In some embodiments, in step 3, the pre-training text vector and the fusion feature vector are spliced in the following manner: by means of space feature vectorsIs +.>Spliced together, the pre-trained text vector is spliced together after the two views are fused to obtain the vector +.>As input to the final multi-layer MLP:
wherein ,representing interest points->Probability of belonging to each interest point type, +.>、/>、/>Weights of layers 1, 2, 3 of the MLP classifier are respectively represented, +.>、/>、/>Bias, vector +.>The vector is spliced with the pre-training text vector after view fusion, and softmax (·) is a normalized exponential function, which is an activation function of the last layer of the MLP classifier.
Finally, minimizing the loss function (cross entropy loss) by using the interest point classAnd (3) transmitting the known interest point category information back to the depth network of the model: />
wherein Representing the number of points of interest in the dataset, +.>Representing the number of categories>Representing interest points->Whether or not marked as category->,/>Is->Marked as category->Is used for the prediction probability of (1).
In a second aspect, the present invention provides a system for labeling semantic points of interest based on spatial and semantic neighbor information, comprising:
the spatial encoder module is used for mining the spatial information of the interest points based on the graph convolution neural network;
the text encoder module based on the attention mechanism is used for adjusting the attention weight of the neighbors through the attention mechanism, acquiring semantic neighbor information of the interest points and enhancing the semantic information of the interest points;
and the multi-view fusion module is used for fusing a plurality of feature vectors to carry out semantic annotation on the interest points.

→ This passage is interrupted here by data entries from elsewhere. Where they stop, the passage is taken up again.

/-! ### Staging (R320) -/

/-- Elements of the chunk in work: 64 KiB of them, 16 KiB through a switch. -/
def Coll.elems (c : Coll) (d : CollDesc) : Nat :=
  Nat.min ((if c.viaSwitch && !c.fell then 16384 else 65536) / d.size) (d.count - c.chunk)
/-- A span read granule by granule. -/
def readSpan (a : Async) : State → Nat → List Nat → Except Miss (State × List Byte)
  | s, _, [] => .ok (s, [])
  | s, va, n :: rest =>
    match readChunk s a va n true with
    | .error m => .error m
    | .ok (s, b) =>
      match readSpan a s (va + n) rest with
      | .error m => .error m
      | .ok (s, l) => .ok (s, b ++ l)
/-- Sizes of the granules of `n` bytes from a granule's start. -/
def granSizes (n : Nat) : List Nat := (List.range ((n + 63) / 64)).map fun i => Nat.min 64 (n - 64 * i)
/-- One rank's contribution: what another module has sent; of an operation here, what its issue has read, or its source now.  Of a
broadcast only the root's source is read. -/
def stageOne (s : State) (off n : Nat) (r : CollRank) : Except (Nat × Miss) (State × List Byte) :=
  if r.desc.srcBytes = 0 then .ok (s, [])
  else match r.op with
    | none => .ok (s, (r.data.drop off).take n)
    | some id =>
      match s.findOp id with
      | none => .error (id, .wait)
      | some a =>
        match a.kind with
        | .coll _ _ _ (some own) => .ok (s, (own.drop off).take n)
        | _ => (readSpan a s (r.desc.src + off) (granSizes n)).mapError fun m => (id, m)
/-- Contributions of the ranks, in ascending order; or the operation whose source cannot be read. -/
def stageAll (off n : Nat) : State → List CollRank → Except (Nat × Miss) (State × List (List Byte))
  | s, [] => .ok (s, [])
  | s, r :: rest =>
    match stageOne s off n r with
    | .error m => .error m
    | .ok (s, b) =>
      match stageAll off n s rest with
      | .error m => .error m
      | .ok (s, l) => .ok (s, b :: l)
/-- Participants by rank. -/
def Coll.ordered (c : Coll) (d : CollDesc) : List CollRank :=
  (List.range d.nrank).filterMap fun k => c.ranks.find? fun r => r.desc.rank == k
/-- What a miss of a participant does: it waits, takes the Kloty slow path once, or ends the collective (R281, R326). -/
def missColl (s : State) (c : Coll) (id : Nat) (m : Miss) : Option State :=
  match s.findOp id with
  | none => none
  | some a =>
    match m with
    | .wait => none
    | .cause q => some (failColl s c id q (if q.code = 0x34 then q else collCause))
    | .poison line va shelf =>
      let s' := consumeFar (s.exchange (64 * line)) a line va shelf (some 0x35)
      if (s'.findOp id).isSome then some s' else some (failColl s' c id collCause collCause)
    | .xl f va write =>
      let q := xfailCause f va
      let s := turnedAway s a (if write then .write else .read) va
      match f, a.kind with
      | .poison .., _ => some (failColl (noteFail s a.core f) c id q collCause)
      | .lost .., _ => some (failColl s c id q collCause)
      | _, .coll d cw slow own =>
        if slow.stage = 3 ∧ slow.covers va = true then some (failColl s c id { code := 0x31, addr := va } collCause)
        else some (s.setOp { a with kind := .coll d cw ⟨1, va, write.toNat + xfailInfo f, 0, failSize s a.part a.core va⟩ own })
      | _, _ => none
/-- No participant waits for the slow path, and each one on another module has a port that is up: with none, the collective
pauses (R322). -/
def Coll.clear (c : Coll) (s : State) : Bool :=
  ((c.here s).all fun a => match a.kind with | .coll _ _ w _ => w.free | _ => true) &&
  c.far.all fun r => (livePort s r.src).isSome
/-- The chunk's contributions stand in the staging stores. -/
def staged (s : State) (c : Coll) (d : CollDesc) (f : State → Coll → Option State) : Option State :=
  if !c.staged.isEmpty then f s c
  else match stageAll (c.chunk * d.size) (c.elems d * d.size) s (c.ordered d) with
    | .error (id, m) => missColl s c id m
    | .ok (s, l) => f s { c with staged := l }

If data mining is only performed based on text information (interest point name) and space information (interest point longitude and latitude) of interest points, so that semantic annotation is realized on the interest points, the difficulties include: it is difficult to infer the interest point category directly from the coordinates of the interest point, and how to effectively use the spatial information of the interest point to understand the environment and background of the interest point is a challenging problem; the names of the points of interest, although containing category information to some extent, are sparse because the names of the points of interest are short text, and are not sufficient to reflect their actual categories. In the present invention, inIn the aspect of space information, firstly, category embedding is carried out on interest points, then all the interest points are constructed into a space diagram through a Delaunay triangulation (Delaunay Triangulation is called DT for short), the interest points are nodes of the diagram, the category embedding is node characteristics, finally, neighbor information of the interest points is captured through a diagram convolutional neural network, the space characteristics of the interest points are learned, and a space characteristic vector is obtained. In terms of semantic information, firstly dividing names of interest points into word and word sequences, respectively obtaining word and word-level pre-training text vectors according to the vacated pre-training word vectors, splicing the two pre-training text vectors to form the interest points, and then obtaining the nearest interest points according to the interest points pre-training text vectorskAnd capturing semantic neighbor information by using an attention mechanism to obtain text feature vectors. And finally, splicing the space feature vector, the text feature vector and the pre-training text vector, and sending the spliced space feature vector, the text feature vector and the pre-training text vector into a multi-layer neural network for semantic labeling of the interest points. The method can well solve the problems.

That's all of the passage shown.